What lines in the records below mention "port"? List them all.

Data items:
####

theorem witness_AlignmentIsDecidedAndNumbered :
    (∀ st ∈ [MembershipState.listen, .apart, .aligning, .joining], ∀ es ∈ [[entryFive], List.replicate 7 (Entry.new 6 1 0),
        List.replicate 8 (Entry.new 6 1 0)], ∀ x ∈ [(censusFive 9, Instr.censusReceived), (joinFive, .joinReceived)],
      ∀ posted ∈ [[], [(5 : NodeId)]],
      let s := { arrivedAt st x.1 true with roster.entries := es, roster.fullPosted := posted }
      s.frame.receipt = some (.arrived x.1 true) ∧ s.frame.tx = .quiet ∧
        ((x.2 = .censusReceived ∧ x.1.kind = .census) ∨ (x.2 = .joinReceived ∧ x.1.kind = .join)) ∧
        x.1.sender ≠ s.mem.nodeId ∧ s.mem.state = st ∧ s.port.outbox = [] ∧ s.roster.fullPosted = posted ∧
        (s.roster.entries.find? (fun e => e.id = x.1.sender) = none ↔ 7 ≤ es.length) ∧
        s.mem.state ≠ .member ∧ converged s.mem.history = false ∧
        maskHas s.cfg.admission x.1.sender = true ∧ (s.readSlot x.1.sender).isOne = true) ∧
    (let s := { arrivedAt .listen joinFive true with mem.history := [0, ns 2000, 0] }
     s.frame.receipt = some (.arrived joinFive true) ∧ s.mem.state = .listen ∧ converged s.mem.history = true) ∧
    (let s := { arrivedAt .listen (.join 6 0 1 []) true with roster.entries := [entryFive] }
     s.frame.receipt = some (.arrived (.join 6 0 1 []) true) ∧ s.roster.entries.find? (fun e => e.id = 6) = none ∧
       (s.readSlot 6).isOne = false) ∧
    [JoinNote.mk 4 true, ⟨6, false⟩].Pairwise (fun a b => a.sender < b.sender) ∧
    [FrameNote.mk 4 .join 7 false, ⟨6, .census, 7, true⟩].Pairwise (fun a b => a.sender < b.sender) ∧
    (JoinNote.mk 5 true).sender ≠ (JoinNote.mk 6 true).sender ∧
    (∀ h ∈ ([[], [0, 0], [0, 0, ns 2001]] : List (List Int)),
      (listened h .absent).mem.state = .listen ∧ converged (listened h .absent).mem.history = false) ∧
    (∀ d ∈ ([ns 25000, -ns 25000] : List Int), converged [d, d, d] = true ∧ d.natAbs ≤ ns 25000) ∧
    (∀ d ∈ ([ns 25001, 8000000000, -7999999999] : List Int), ∀ ref ∈ [RefState.absent, .qualified],
      ∀ st ∈ [MembershipState.listen, .apart],
      let s := { listened [d, d, d] ref with mem.state := st }
      s.mem.state = st ∧ s.mem.history = [d, d, d] ∧ converged [d, d, d] = true ∧ ns 25000 < d.natAbs ∧
        s.ref.state = ref ∧ TimeValidForm s) ∧
    (let closed : List FrameNote := [⟨2, .join, 7, false⟩, ⟨5, .census, 9, true⟩]
     closed.find? (fun x => x.anchored) = some ⟨5, .census, 9, true⟩) ∧
    (let closed : List FrameNote := [⟨2, .join, 7, false⟩]
     closed.find? (fun x => x.anchored) = none) ∧
    (∀ x ∈ ([7, 8] : List Nat),
      let s := { node .listen with
        mem.closedRecord := [⟨5, .census, BitVec.ofNat 32 x, true⟩], mem.newest := some ⟨⟨8, 0⟩, 0⟩ }
      adoptionCandidate s.mem.closedRecord = some (BitVec.ofNat 32 x) ∧ s.mem.newest = some ⟨⟨8, 0⟩, 0⟩ ∧
        (adoptionNumber (BitVec.ofNat 32 x) ⟨⟨8, 0⟩, 0⟩ s.ts.epoch = s.ts.epoch ↔ x = 7)) ∧
    (∀ out ∈ [true, false],
      let s := { node .member with mem.adoptionOutstanding := out, roster.adoptionOutstanding := out }
      adopting.adoptedOver = some 7 ∧ s.mem.adoptionOutstanding = out ∧ s.roster.adoptionOutstanding = out) ∧
    (∀ n ∈ [7, 0xFFFFFFFF], ∀ out ∈ [true, false],
      let s := { node .member with
        ts.pendAdopt := some (BitVec.ofNat 32 n), mem.adoptionOutstanding := out, roster.adoptionOutstanding := out }
      s.ts.pendAdopt = some (BitVec.ofNat 32 n) ∧ s.mem.adoptionOutstanding = out ∧ s.roster.adoptionOutstanding = out ∧
        s.mem.state = .member ∧ (s.boundaryProper none none false).mem.state = .member) := by
  unfold TimeValidForm
  refine ⟨?_, ?_, ?_, ?_, ?_, ?_, ?_, ?_, ?_, ?_, ?_, ?_, ?_, ?_⟩ <;> decide +kernel

/-- A JOINING node with its join record and counters. -/
def joiningWith (senders : List JoinNote) (heard : Bool) (quiet counter : Nat) : State :=
  { node .joining with
    mem := { (node .joining).mem with joinSenders := senders, joinHeard := heard, joinQuiet := quiet, joinCounter := counter } }

theorem witness_ListeningAndJoiningAreJudged :
    (∀ st ∈ [MembershipState.listen, .apart], ∀ count ∈ [2, 3],
      let s := { node st with
        mem := { (node st).mem with quietCount := count, heard := false }
        port.record := some { cfg with firstMember := 4 } }
      s.mem.state = st ∧ ((if s.mem.heard then 0 else min 64 (s.mem.quietCount + 1)) < s.cfg.firstMember ↔ count = 2)) ∧
    (let senders := (joiningWith [⟨1, true⟩, ⟨2, false⟩] true 0 0).mem.joinSenders
     1 ≤ senders.length ∧ senders.length ≤ 2 * (senders.filter (·.lists)).length) ∧
    (∀ x ∈ [(false, 3, 0), (false, 2, 14), (false, 2, 15), (true, 3, 14)],
      let s := joiningWith [] x.1 x.2.1 x.2.2
      s.mem.state = .joining ∧ ¬ 1 ≤ s.mem.joinSenders.length ∧ s.mem.joinHeard = x.1 ∧
        s.mem.joinQuiet = x.2.1 ∧ s.mem.joinCounter = x.2.2 ∧ s.mark.earlyOwn ≠ .ended ∧
        (4 ≤ (if s.mem.joinHeard then 0 else min 4 (s.mem.joinQuiet + 1)) ↔ x = (false, 3, 0))) ∧
    (∀ st ∈ [MembershipState.unconfigured, .listen, .apart, .joining, .member, .withdrawn, .conflict],
      (node st).mem.state = st ∧ (node st).mark.earlyOwn ≠ .ended) ∧
    (∀ count ∈ [1, 2],
      (aligningAt count 0 true).mem.state = .aligning ∧ (2 ≤ (aligningAt count 0 true).mem.aligningCount ↔ count = 2)) ∧
    (let s := closing .joining .ended true false 0 0 (runningGen 0)
     ¬ (s.mark.earlyOwn ≠ .ended ∨ s.mark.fault = true ∨ s.mem.evidenceThis = false)) := by decide +kernel

theorem witness_SolvePointExchangeAgesTheRoster :
    ascending [entryFive, Entry.new 6 1 0] ∧
    (∀ run ∈ [2, 3],
      let e := { entryFive with received := .census, marked := true, goodRun := run }
      e.state = .heard ∧ e.received ≠ .none ∧ e.marked = true ∧ e.goodRun = run) ∧
    (∀ miss ∈ [2, 3],
      let e := { entryFive with censusMiss := miss }
      e.state = .heard ∧ e.received = .none ∧ e.censusMiss = miss) ∧
    (let e := { entryFive with state := .admitted, censusMiss := 2 }
     e.state = .admitted ∧ 3 ≤ e.censusMiss + 1) ∧
    (let e := { entryFive with state := .admitted, received := .census, markMiss := 2 }
     e.state = .admitted ∧ e.received ≠ .none ∧ e.marked = false ∧ 3 ≤ min 3 (e.markMiss + 1)) ∧
    (∀ n ∈ [7, 8],
      let e := { entryFive with state := .admitted, received := .census, marked := true, deviation := n }
      e.state = .admitted ∧ e.received ≠ .none ∧ e.marked = true ∧ e.deviation = n) ∧
    (∀ n ∈ [6, 7],
      let e := { entryFive with state := .suspect, cause := some .markMiss, censusMiss := n }
      e.state = .suspect ∧ e.cause ≠ some .deviation ∧ e.received = .none ∧ e.censusMiss + 1 = n + 1) ∧
    (∀ n ∈ [7, 8],
      let e := { entryFive with state := .suspect, cause := some .deviation, received := .census, restore := n }
      e.state = .suspect ∧ e.cause = some .deviation ∧ e.received ≠ .none ∧ e.restore = n) ∧
    (entryFive.state ≠ .suspect ∨ entryFive.cause ≠ some .deviation) ∧
    (∀ x ∈ [((8 : Mask), 6, false), (8, 7, false), (8, 7, true), (0x28, 7, false)],
      let e := { entryFive with
        state := .admitted, received := .census, declared := some ⟨.coasting, false, 100, 0⟩, mismatch := x.2.1
        mismatchPosted := x.2.2 }
      e.state = .admitted ∧ e.received = .census ∧ e.declared = some ⟨.coasting, false, 100, 0⟩ ∧
        e.mismatch = x.2.1 ∧ e.mismatchPosted = x.2.2 ∧
        ((∀ k : NodeId, k ≠ 3 → k ≠ e.id → maskHas x.1 k = maskHas 0 k) ↔ x.1 ≠ 0x200)) ∧
    (¬ ∀ k : NodeId, k ≠ 3 → k ≠ 5 → maskHas 0x200 k = maskHas 0 k) ∧
    (∀ x ∈ [(none, 0), (some (⟨0, true⟩ : DiffColumns), 1), (some ⟨7, true⟩, 0), (some ⟨7, true⟩, 1), (some ⟨8, true⟩, 1)],
      let r : DiffRow := ⟨5, x.1, 7, x.2⟩
      r.now = x.1 ∧ r.runCount = x.2 ∧ r.runDiff = 7) ∧
    (∀ x ∈ [((5 : NodeId), true), (2, false)],
      let s := { node .member with roster.diffs := [⟨x.1, some ⟨7, x.2⟩, 7, 2⟩] }
      s.mem.state = .member ∧ s.roster.adoptionOutstanding = false ∧ s.solver.timing ≠ .anchored ∧
        (s.roster.diffs.map DiffRow.run).map (·.runCount) = [3] ∧
        ((s.roster.diffs.map DiffRow.run).find? (·.anchored)).isSome = x.2 ∧
        ((s.roster.diffs.map DiffRow.run).find? (fun r => r.now.isSome)).isSome = true) := by
  refine ⟨⟨by decide, trivial⟩, ?_, ?_, ?_, ?_, ?_, ?_, ?_, ?_, ?_, ?_, ?_, ?_⟩ <;> decide +kernel

/-! ## Supply, WITHDRAW and RESUME -/

/-- A node whose supply stands at a level, its supply timer at a value. -/
def supplied (st : MembershipState) (mv : Nat) (low command : Bool) (timer : Nat) : State :=
  { node st with
    pins := { (node st).pins with supply := mv }
    mem := { (node st).mem with supplyIsLow := low, supplyTimer := timer, reasonCommand := command } }

theorem witness_SupplyEventsFollowTheDebounceTime :
    (∀ st ∈ [MembershipState.withdrawn, .conflict, .listen, .apart, .aligning, .joining, .member],
      let s := supplied st 2799 false false (ns 999999)
      s.begun = true ∧ s.mem.supplyIsLow = false ∧ s.pins.supply < s.cfg.supplyLow ∧
        s.dueWithin (ns (1000000 * s.cfg.supplyDebounce) - s.mem.supplyTimer) = true ∧ s.port.outbox = [] ∧
        s.mem.state = st) ∧
    (∀ st ∈ [MembershipState.withdrawn, .listen], ∀ command ∈ [true, false],
      let s := supplied st 3001 true command 0
      s.begun = true ∧ s.mem.supplyIsLow = true ∧ s.cfg.supplyHigh < s.pins.supply ∧
        s.dueWithin (ns (1000000 * s.cfg.supplyDebounce) - s.mem.supplyTimer) = true ∧ s.port.outbox = [] ∧
        s.mem.state = st ∧ s.mem.reasonCommand = command) := by decide +kernel

/-- A node with a transaction open, the talk window open, a talk frame in the slot and one that waits to be returned. -/
def withTalk (st : MembershipState) (flight : Option InFlight) : State :=
  { talking st with
    frame := { FrameUnit.reset with
      windowOpen := true, talk := some (censusFive 0), inFlight := flight
      returnedTalk := some ⟨censusFive 0, false, false⟩ } }

theorem witness_WithdrawAndResumeMoveTheReasonSet :
    (∀ st ∈ [MembershipState.unconfigured, .conflict, .listen, .member],
      (talking st).port.transaction = some .empty ∧ (talking st).port.outbox = [] ∧ (talking st).mem.state = st ∧
        (talking st).frame.inFlight ≠ some .leave) ∧
    (∀ command ∈ [true, false], ∀ supply ∈ [true, false],
      let s := { talking .withdrawn with mem.reasonCommand := command, mem.reasonSupply := supply }
      s.port.transaction = some .empty ∧ s.port.outbox = [] ∧ s.mem.state = .withdrawn ∧
        s.mem.reasonCommand = command ∧ s.mem.reasonSupply = supply) ∧
    (∀ st ∈ [MembershipState.listen, .apart, .aligning, .joining, .member],
      ∀ flight ∈ [none, some InFlight.talk, some .leave],
      let s := withTalk st flight
      s.port.transaction = some .empty ∧ s.port.outbox = [] ∧ s.mem.state = st ∧ s.frame.inFlight = flight ∧
        s.frame.talk = some (censusFive 0) ∧ s.frame.returnedTalk = some ⟨censusFive 0, false, false⟩) := by
  refine ⟨?_, ?_, ?_⟩ <;> decide +kernel

/-- A WITHDRAW taken in LISTEN leaves no talk frame that could start in WITHDRAWN (R95). -/
theorem test_withdraw_in_listen :
    (match exec (.withdraw 0) (withTalk .listen none) with
      | .next t => t.mem.state = .withdrawn ∧ t.frame.talk = none ∧ t.startable = none
      | _ => False) := by
  refine ⟨rfl, rfl, rfl⟩

/-! ## The reference -/

/-- The ring after intervals 0 and 1, both at offset 0, and an edge of interval 2 in progress. -/
def qualifiedAt (st : RefState) (candidate : RefCandidate) (refvalid : Bool) : State :=
  { node .listen with
    pins := { (node .listen).pins with refin := .high, refvalid := refvalid }
    ref := { RefUnit.reset with
      state := st, interval := 2, ring := if st = .absent then [] else [⟨0, 0, 0⟩, ⟨1, 0, 0⟩]
      candidate := some candidate } }

/-- The same node with a ring and a reduced offset of its edge in ns. -/
def ringed (st : RefState) (ring : List RefEntry) (offset : Nat) : State :=
  let s := qualifiedAt st ⟨⟨0, ns offset⟩, 0, ns 999⟩ true
  { s with ref.ring := ring }

theorem witness_ReferenceEdgesAreDebouncedAndCaptured :
    ((node .listen).pins.refin = .low ∧ (node .listen).begun = true ∧ (node .listen).cfg.refFitted = true ∧
      (node .listen).cfg.edgeFalling = false ∧ (node .listen).cfg.debounce ≠ .none ∧
      (node .listen).pins.oscRunning = true ∧
      (node .listen).port.outbox = [] ∧ ((node .listen).advance 0).ref.blanking.getD 0 = 0 ∧
      (node .listen).ref.candidate = none) ∧
    ((node .unconfigured).begun = false ∧ (node .unconfigured).pins.refin ≠ .high) ∧
    ({ node .listen with pins.refin := .high }.pins.refin ≠ .low) ∧
    (({ node .listen with ref.blanking := some 1 }.advance 0).ref.blanking.getD 0 ≠ 0) ∧
    ({ node .listen with port.record := some { cfg with debounce := .none } }.cfg.debounce = .none) ∧
    (∀ st ∈ [RefState.absent, .probation, .qualified, .disputed], ∀ valid ∈ [true, false],
      let c : RefCandidate := ⟨⟨0, ns 10000⟩, 0, ns 999⟩
      let s := qualifiedAt st c valid
      s.ref.candidate = some c ∧ s.dueWithin (s.cfg.debounce.ticks - c.age) = true ∧ s.port.outbox = [] ∧
        (s.runTo (s.ts.sitePhase + (s.cfg.debounce.ticks - c.age))).ref.candidate = some { c with age := ns 1000 } ∧
        s.ref.state = st ∧ s.cfg.useRefvalid = true ∧ s.pins.refvalid = valid) ∧
    (∀ i ∈ [0, 1], ∀ offset ∈ [10000, 10001],
      let s := ringed .qualified [⟨BitVec.ofNat 32 i, 0, 0⟩, ⟨1, 0, 0⟩] offset
      s.ref.ring.reverse = ⟨1, 0, 0⟩ :: ⟨BitVec.ofNat 32 i, 0, 0⟩ :: [] ∧
        ((fold (fold (fold (fold (ns offset) - 16 * s.cfg.refOffset) - 0) - fold 0)).natAbs ≤
          ns (1000 * s.cfg.halfWidth) ↔ offset = 10000)) ∧
    (let s := { node .listen with ref.blanking := some 1 }
     s.ref.blanking = some 1 ∧ s.dueWithin 1 = true) := by
  refine ⟨?_, ?_, ?_, ?_, ?_, ?_, ?_, ?_⟩ <;> decide +kernel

####

__Expected output__.
        x.1.sender ≠ s.mem.nodeId ∧ s.mem.state = st ∧ s.port.outbox = [] ∧ s.roster.fullPosted = posted ∧
        port.record := some { cfg with firstMember := 4 } }
        s.dueWithin (ns (1000000 * s.cfg.supplyDebounce) - s.mem.supplyTimer) = true ∧ s.port.outbox = [] ∧
        s.dueWithin (ns (1000000 * s.cfg.supplyDebounce) - s.mem.supplyTimer) = true ∧ s.port.outbox = [] ∧
      (talking st).port.transaction = some .empty ∧ (talking st).port.outbox = [] ∧ (talking st).mem.state = st ∧
      s.port.transaction = some .empty ∧ s.port.outbox = [] ∧ s.mem.state = .withdrawn ∧
      s.port.transaction = some .empty ∧ s.port.outbox = [] ∧ s.mem.state = st ∧ s.frame.inFlight = flight ∧
      (node .listen).port.outbox = [] ∧ ((node .listen).advance 0).ref.blanking.getD 0 = 0 ∧
    ({ node .listen with port.record := some { cfg with debounce := .none } }.cfg.debounce = .none) ∧
      s.ref.candidate = some c ∧ s.dueWithin (s.cfg.debounce.ticks - c.age) = true ∧ s.port.outbox = [] ∧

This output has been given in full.